The lesson here is that possessing an indispensable skill set still holds value amid the current madness. Even in small to medium enterprises, employees with multifaceted skill sets that are essential to business function are unlikely to be replaced as long as business remains profitable. The reason is simple. It takes more resources and effort for companies to hire someone with the exact same skill set, domain knowledge, and camaraderie with existing team members and clients.
Sentiments of numbness have begun to circulate among employees, who have been bombarded by string after string of bad news over the span of three years. This is where supportive colleagues and a transparent workplace environment become more critical than ever in alleviating anxieties and keeping morale high. Studies show that mental health and performance go hand in hand, so organisations that play their cards right can truly create win-win situations moving forward regardless of how power dynamics continue to swing.
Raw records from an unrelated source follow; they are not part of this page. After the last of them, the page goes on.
-- ==== Sys2Proof/Machine/State.lean ====
section
/-! DEFINITION. The state of the unit (10_state.md R10, R33), the inputs that drive it, and the reasons a step
could stop. Plain data throughout. -/

namespace Sys2Proof.Machine

/-- A memory: the entries that hold a value, by index. An index with no entry holds none: a nil slot of the
slot memory (10_state.md R11), a byte of MSG that nothing has written since reset (R33; log 6). -/
abbrev Memory (β : Type) := List (Nat × β)

/-- The canonical form: indices strictly rising. What an unlisted index reads as, none, is no value of `β`, so
no entry can equal it, and equal memories are equal lists. -/
def Memory.wf {β : Type} : Memory β → Bool
  | [] => true
  | c :: m => m.all (fun d => decide (c.1 < d.1)) && Memory.wf m

/-- A transaction on the host port (20_memory.md R41). `off` is a byte offset. -/
inductive HostTxn where
  /-- `HostRead(off)`. -/
  | read (off : Nat)
  /-- `HostWrite(off, v)`. -/
  | write (off : Nat) (v : Word)
  deriving DecidableEq, Repr

/-- What the host port answers (20_memory.md R41). -/
inductive HostResp where
  /-- `ok(v)` of a read. -/
  | value (v : Word)
  /-- `ok` of a write. -/
  | ok
  /-- `err`: the offset selects no register (R42). Not a fault of the unit (60_exceptions.md R189). -/
  | err
  deriving DecidableEq, Repr

/-- One turn of the agenda, the inputs still to come (log 1). Together the turns fix one of the total orders
that 20_memory.md R54 allows. -/
inductive Turn where
  /-- The host presents a transaction. -/
  | host (t : HostTxn)
  /-- The unit takes its `Complete` step, if a command is in flight. -/
  | unit
  /-- rst_n is pulsed (70_reset_and_hazards.md R201, R202). -/
  | reset
  deriving DecidableEq, Repr

/-- A reason for which the machine would stop. There is none: the unit has no traps (60_exceptions.md R170), its
faults are next states (R173), its decoder is total (30_encoding.md R74) and `Complete` is never blocked (R171).
Safe: no behaviour of the unit is cut off. Log 10. -/
inductive Fault where
  deriving DecidableEq, Repr

/-- A reason for which the model would not run an instruction. -/
inductive Refusal where
  /-- An instruction with no meaning yet, raised by an arm of `exec` only. No arm raises it. Safe. -/
  | notModelled (mnemonic : String)
  deriving DecidableEq, Repr

/-- The state: what the spec gives the unit (10_state.md R10), the parameters of the machine, and the model's
own record of the host's side. -/
structure State where
  /-- The open parameters (00_scope.md R2 to R4; log 3). No step writes them. -/
  cfg : Config
  /-- SLOT[0..NSLOTS-1]: a listed slot is present, an unlisted one is nil (10_state.md R11). -/
  slots : Memory Bytes32
  /-- ACC (R14). -/
  acc : Option Bytes32
  /-- POS (R18). -/
  pos : Word
  /-- MLEN (R19). -/
  mlen : Word
  /-- MSG: the bytes written since reset (R10; log 6). -/
  msg : Memory Byte
  /-- CTRL.IE_DONE (R20). -/
  ieDone : Bool
  /-- CTRL.IE_ERR (R20). -/
  ieErr : Bool
  /-- STATUS.DONE (R22). -/
  done : Bool
  /-- STATUS.ERR (R21, 60_exceptions.md R176). -/
  err : Bool
  /-- STATUS.ECODE (R25). -/
  ecode : BitVec 4
  /-- STATUS.CMPR (R24). -/
  cmpr : BitVec 2
  /-- ECMD (R26). -/
  ecmd : Word
  /-- EIDX (R27). -/
  eidx : Word
  /-- RIDX (R28). -/
  ridx : BitVec 14
  /-- INFLIGHT (R31). -/
  inflight : Option Word
  /-- The MODEL's own: how many resets there have been since `State.reset` (log 5). -/
  resets : Nat
  /-- The MODEL's own: the turns still to come (log 1). -/
  agenda : List Turn
  /-- The MODEL's own: the transaction presented and held (20_memory.md R53; log 1). -/
  held : Option HostTxn
  /-- The MODEL's own: the transactions performed, with their responses, newest first (log 1). -/
  log : List (HostTxn × HostResp)
  deriving DecidableEq, Repr

/-- The state right after reset number `k` of a machine with parameters `c` (10_state.md R33). -/
def State.afterReset (c : Config) (k : Nat) : State :=
  { cfg := c
    slots := []
    acc := none
    pos := 0
    mlen := 0
    msg := []
    ieDone := false
    ieErr := false
    done := false
    err := false
    ecode := 0
    cmpr := 0b10
    ecmd := 0
    eidx := 0
    ridx := 0
    inflight := none
    resets := k
    agenda := []
    held := none
    log := [] }

/-- The machine right after reset (R33), with the reference parameters (log 3) and nothing presented by the
host yet (log 2). -/
def State.reset : State :=
  State.afterReset Config.reference 0

end Sys2Proof.Machine
end

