-- ==== Sys2Proof/Laws/State.lean ====
section
/-! SUPPORT. One lemma per field per update of the state, true by rfl, so that no later proof unfolds an update. -/

namespace Sys2Proof.Machine

variable (s : State)

/-! ### setSlots -/

@[simp] theorem State.setSlots_cfg (m : Memory Bytes32) : (s.setSlots m).cfg = s.cfg := rfl
@[simp] theorem State.setSlots_slots (m : Memory Bytes32) : (s.setSlots m).slots = m := rfl
@[simp] theorem State.setSlots_acc (m : Memory Bytes32) : (s.setSlots m).acc = s.acc := rfl
@[simp] theorem State.setSlots_pos (m : Memory Bytes32) : (s.setSlots m).pos = s.pos := rfl
@[simp] theorem State.setSlots_mlen (m : Memory Bytes32) : (s.setSlots m).mlen = s.mlen := rfl
@[simp] theorem State.setSlots_msg (m : Memory Bytes32) : (s.setSlots m).msg = s.msg := rfl
@[simp] theorem State.setSlots_ieDone (m : Memory Bytes32) : (s.setSlots m).ieDone = s.ieDone := rfl
@[simp] theorem State.setSlots_ieErr (m : Memory Bytes32) : (s.setSlots m).ieErr = s.ieErr := rfl
@[simp] theorem State.setSlots_done (m : Memory Bytes32) : (s.setSlots m).done = s.done := rfl
@[simp] theorem State.setSlots_err (m : Memory Bytes32) : (s.setSlots m).err = s.err := rfl
@[simp] theorem State.setSlots_ecode (m : Memory Bytes32) : (s.setSlots m).ecode = s.ecode := rfl
@[simp] theorem State.setSlots_cmpr (m : Memory Bytes32) : (s.setSlots m).cmpr = s.cmpr := rfl
@[simp] theorem State.setSlots_ecmd (m : Memory Bytes32) : (s.setSlots m).ecmd = s.ecmd := rfl
@[simp] theorem State.setSlots_eidx (m : Memory Bytes32) : (s.setSlots m).eidx = s.eidx := rfl
@[simp] theorem State.setSlots_ridx (m : Memory Bytes32) : (s.setSlots m).ridx = s.ridx := rfl
@[simp] theorem State.setSlots_inflight (m : Memory Bytes32) : (s.setSlots m).inflight = s.inflight := rfl
@[simp] theorem State.setSlots_resets (m : Memory Bytes32) : (s.setSlots m).resets = s.resets := rfl
@[simp] theorem State.setSlots_agenda (m : Memory Bytes32) : (s.setSlots m).agenda = s.agenda := rfl
@[simp] theorem State.setSlots_held (m : Memory Bytes32) : (s.setSlots m).held = s.held := rfl
@[simp] theorem State.setSlots_log (m : Memory Bytes32) : (s.setSlots m).log = s.log := rfl

/-! ### setAcc -/

@[simp] theorem State.setAcc_cfg (v : Option Bytes32) : (s.setAcc v).cfg = s.cfg := rfl
@[simp] theorem State.setAcc_slots (v : Option Bytes32) : (s.setAcc v).slots = s.slots := rfl
@[simp] theorem State.setAcc_acc (v : Option Bytes32) : (s.setAcc v).acc = v := rfl
@[simp] theorem State.setAcc_pos (v : Option Bytes32) : (s.setAcc v).pos = s.pos := rfl
@[simp] theorem State.setAcc_mlen (v : Option Bytes32) : (s.setAcc v).mlen = s.mlen := rfl
@[simp] theorem State.setAcc_msg (v : Option Bytes32) : (s.setAcc v).msg = s.msg := rfl
@[simp] theorem State.setAcc_ieDone (v : Option Bytes32) : (s.setAcc v).ieDone = s.ieDone := rfl
@[simp] theorem State.setAcc_ieErr (v : Option Bytes32) : (s.setAcc v).ieErr = s.ieErr := rfl
@[simp] theorem State.setAcc_done (v : Option Bytes32) : (s.setAcc v).done = s.done := rfl
@[simp] theorem State.setAcc_err (v : Option Bytes32) : (s.setAcc v).err = s.err := rfl
@[simp] theorem State.setAcc_ecode (v : Option Bytes32) : (s.setAcc v).ecode = s.ecode := rfl
@[simp] theorem State.setAcc_cmpr (v : Option Bytes32) : (s.setAcc v).cmpr = s.cmpr := rfl
@[simp] theorem State.setAcc_ecmd (v : Option Bytes32) : (s.setAcc v).ecmd = s.ecmd := rfl
@[simp] theorem State.setAcc_eidx (v : Option Bytes32) : (s.setAcc v).eidx = s.eidx := rfl
@[simp] theorem State.setAcc_ridx (v : Option Bytes32) : (s.setAcc v).ridx = s.ridx := rfl
@[simp] theorem State.setAcc_inflight (v : Option Bytes32) : (s.setAcc v).inflight = s.inflight := rfl
@[simp] theorem State.setAcc_resets (v : Option Bytes32) : (s.setAcc v).resets = s.resets := rfl
@[simp] theorem State.setAcc_agenda (v : Option Bytes32) : (s.setAcc v).agenda = s.agenda := rfl
@[simp] theorem State.setAcc_held (v : Option Bytes32) : (s.setAcc v).held = s.held := rfl
@[simp] theorem State.setAcc_log (v : Option Bytes32) : (s.setAcc v).log = s.log := rfl

@[simp] theorem State.setAcc_slot (v : Option Bytes32) (k : Nat) : (s.setAcc v).slot k = s.slot k := rfl

/-! ### setPos -/

@[simp] theorem State.setPos_cfg (v : Word) : (s.setPos v).cfg = s.cfg := rfl
@[simp] theorem State.setPos_slots (v : Word) : (s.setPos v).slots = s.slots := rfl
@[simp] theorem State.setPos_acc (v : Word) : (s.setPos v).acc = s.acc := rfl
@[simp] theorem State.setPos_pos (v : Word) : (s.setPos v).pos = v := rfl
@[simp] theorem State.setPos_mlen (v : Word) : (s.setPos v).mlen = s.mlen := rfl
@[simp] theorem State.setPos_msg (v : Word) : (s.setPos v).msg = s.msg := rfl
@[simp] theorem State.setPos_ieDone (v : Word) : (s.setPos v).ieDone = s.ieDone := rfl
@[simp] theorem State.setPos_ieErr (v : Word) : (s.setPos v).ieErr = s.ieErr := rfl
@[simp] theorem State.setPos_done (v : Word) : (s.setPos v).done = s.done := rfl
@[simp] theorem State.setPos_err (v : Word) : (s.setPos v).err = s.err := rfl
@[simp] theorem State.setPos_ecode (v : Word) : (s.setPos v).ecode = s.ecode := rfl
@[simp] theorem State.setPos_cmpr (v : Word) : (s.setPos v).cmpr = s.cmpr := rfl
@[simp] theorem State.setPos_ecmd (v : Word) : (s.setPos v).ecmd = s.ecmd := rfl
@[simp] theorem State.setPos_eidx (v : Word) : (s.setPos v).eidx = s.eidx := rfl
@[simp] theorem State.setPos_ridx (v : Word) : (s.setPos v).ridx = s.ridx := rfl
@[simp] theorem State.setPos_inflight (v : Word) : (s.setPos v).inflight = s.inflight := rfl
@[simp] theorem State.setPos_resets (v : Word) : (s.setPos v).resets = s.resets := rfl
@[simp] theorem State.setPos_agenda (v : Word) : (s.setPos v).agenda = s.agenda := rfl
@[simp] theorem State.setPos_held (v : Word) : (s.setPos v).held = s.held := rfl
@[simp] theorem State.setPos_log (v : Word) : (s.setPos v).log = s.log := rfl

@[simp] theorem State.setPos_slot (v : Word) (k : Nat) : (s.setPos v).slot k = s.slot k := rfl

/-! ### setMlen -/

@[simp] theorem State.setMlen_cfg (v : Word) : (s.setMlen v).cfg = s.cfg := rfl
@[simp] theorem State.setMlen_slots (v : Word) : (s.setMlen v).slots = s.slots := rfl
@[simp] theorem State.setMlen_acc (v : Word) : (s.setMlen v).acc = s.acc := rfl
@[simp] theorem State.setMlen_pos (v : Word) : (s.setMlen v).pos = s.pos := rfl
@[simp] theorem State.setMlen_mlen (v : Word) : (s.setMlen v).mlen = v := rfl
@[simp] theorem State.setMlen_msg (v : Word) : (s.setMlen v).msg = s.msg := rfl
@[simp] theorem State.setMlen_ieDone (v : Word) : (s.setMlen v).ieDone = s.ieDone := rfl
@[simp] theorem State.setMlen_ieErr (v : Word) : (s.setMlen v).ieErr = s.ieErr := rfl
@[simp] theorem State.setMlen_done (v : Word) : (s.setMlen v).done = s.done := rfl
@[simp] theorem State.setMlen_err (v : Word) : (s.setMlen v).err = s.err := rfl
@[simp] theorem State.setMlen_ecode (v : Word) : (s.setMlen v).ecode = s.ecode := rfl
@[simp] theorem State.setMlen_cmpr (v : Word) : (s.setMlen v).cmpr = s.cmpr := rfl
@[simp] theorem State.setMlen_ecmd (v : Word) : (s.setMlen v).ecmd = s.ecmd := rfl
@[simp] theorem State.setMlen_eidx (v : Word) : (s.setMlen v).eidx = s.eidx := rfl
@[simp] theorem State.setMlen_ridx (v : Word) : (s.setMlen v).ridx = s.ridx := rfl
@[simp] theorem State.setMlen_inflight (v : Word) : (s.setMlen v).inflight = s.inflight := rfl
@[simp] theorem State.setMlen_resets (v : Word) : (s.setMlen v).resets = s.resets := rfl
@[simp] theorem State.setMlen_agenda (v : Word) : (s.setMlen v).agenda = s.agenda := rfl
@[simp] theorem State.setMlen_held (v : Word) : (s.setMlen v).held = s.held := rfl
@[simp] theorem State.setMlen_log (v : Word) : (s.setMlen v).log = s.log := rfl

@[simp] theorem State.setMlen_slot (v : Word) (k : Nat) : (s.setMlen v).slot k = s.slot k := rfl

/-! ### setMsg -/

@[simp] theorem State.setMsg_cfg (m : Memory Byte) : (s.setMsg m).cfg = s.cfg := rfl
@[simp] theorem State.setMsg_slots (m : Memory Byte) : (s.setMsg m).slots = s.slots := rfl
@[simp] theorem State.setMsg_acc (m : Memory Byte) : (s.setMsg m).acc = s.acc := rfl
@[simp] theorem State.setMsg_pos (m : Memory Byte) : (s.setMsg m).pos = s.pos := rfl
@[simp] theorem State.setMsg_mlen (m : Memory Byte) : (s.setMsg m).mlen = s.mlen := rfl
@[simp] theorem State.setMsg_msg (m : Memory Byte) : (s.setMsg m).msg = m := rfl
@[simp] theorem State.setMsg_ieDone (m : Memory Byte) : (s.setMsg m).ieDone = s.ieDone := rfl
@[simp] theorem State.setMsg_ieErr (m : Memory Byte) : (s.setMsg m).ieErr = s.ieErr := rfl
@[simp] theorem State.setMsg_done (m : Memory Byte) : (s.setMsg m).done = s.done := rfl
@[simp] theorem State.setMsg_err (m : Memory Byte) : (s.setMsg m).err = s.err := rfl
@[simp] theorem State.setMsg_ecode (m : Memory Byte) : (s.setMsg m).ecode = s.ecode := rfl
@[simp] theorem State.setMsg_cmpr (m : Memory Byte) : (s.setMsg m).cmpr = s.cmpr := rfl
@[simp] theorem State.setMsg_ecmd (m : Memory Byte) : (s.setMsg m).ecmd = s.ecmd := rfl
@[simp] theorem State.setMsg_eidx (m : Memory Byte) : (s.setMsg m).eidx = s.eidx := rfl
@[simp] theorem State.setMsg_ridx (m : Memory Byte) : (s.setMsg m).ridx = s.ridx := rfl
@[simp] theorem State.setMsg_inflight (m : Memory Byte) : (s.setMsg m).inflight = s.inflight := rfl
@[simp] theorem State.setMsg_resets (m : Memory Byte) : (s.setMsg m).resets = s.resets := rfl
@[simp] theorem State.setMsg_agenda (m : Memory Byte) : (s.setMsg m).agenda = s.agenda := rfl
@[simp] theorem State.setMsg_held (m : Memory Byte) : (s.setMsg m).held = s.held := rfl
@[simp] theorem State.setMsg_log (m : Memory Byte) : (s.setMsg m).log = s.log := rfl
Of course, this all hinges on whether companies invest in worker well-being in the first place. But even for individuals who find themselves unemployed or stuck in less than ideal situations, behavioural scientists suggest that these trying times can be opportunities for discovery and growth.
For example, employees who suspect that layoffs might be coming for them, or don’t foresee long-term growth in their current employment may take the opportunity to attend courses or switch to fields that they’ve always been curious about. That said, taking this leap of faith requires some level of financial security and privilege. Even so, workers can still take job elements and skills that continue to excite them to roles that better align with their ideals, even if it’s not 100% perfect.
There’s no denying that hunting for a job can be a full-time job itself. Between customising resumes, undergoing assessments, and sitting through interviews, hours can stack up pretty quickly. Mix in financial insecurity and constant rejections, and job applicants have the perfect recipe for mental health disaster.
And just like a real job, structuring and managing your time can do wonders for your mental well-being and productivity. For example, one may choose to dedicate a couple of hours every morning to sending out resumes before going for a relaxing lunch or workout session. Scheduling interviews during specific hours of the day for research, rehearsal, and performance optimisation can also do wonders for performance.
Additionally, breaking down the job hunt into individual tasks can make the entire process a lot less intimidating. It can be something as simple as a target of five applications each day. To mix things up, one may also choose to update their LinkedIn profile, tidy up their portfolio, or reach out to past colleagues for recommendations and opportunities.
This will not only motivate job seekers to dedicate 100% effort into each job application, but also minimise the chances of panic-applying for roles that do not excite them anyway. More importantly, having a healthy schedule allows job seekers to take breaks without feeling guilty, and boost their odds of landing an all-important confirmation.
Whatever you do, recognise that this too shall pass.
Take breaks and remember that rewards don’t have to come after you’ve landed a job. Having the strength to tough it out and stay in the game is worth celebrating in itself. Because every single day, you’re making progress by refining your profile and practising your interview skills.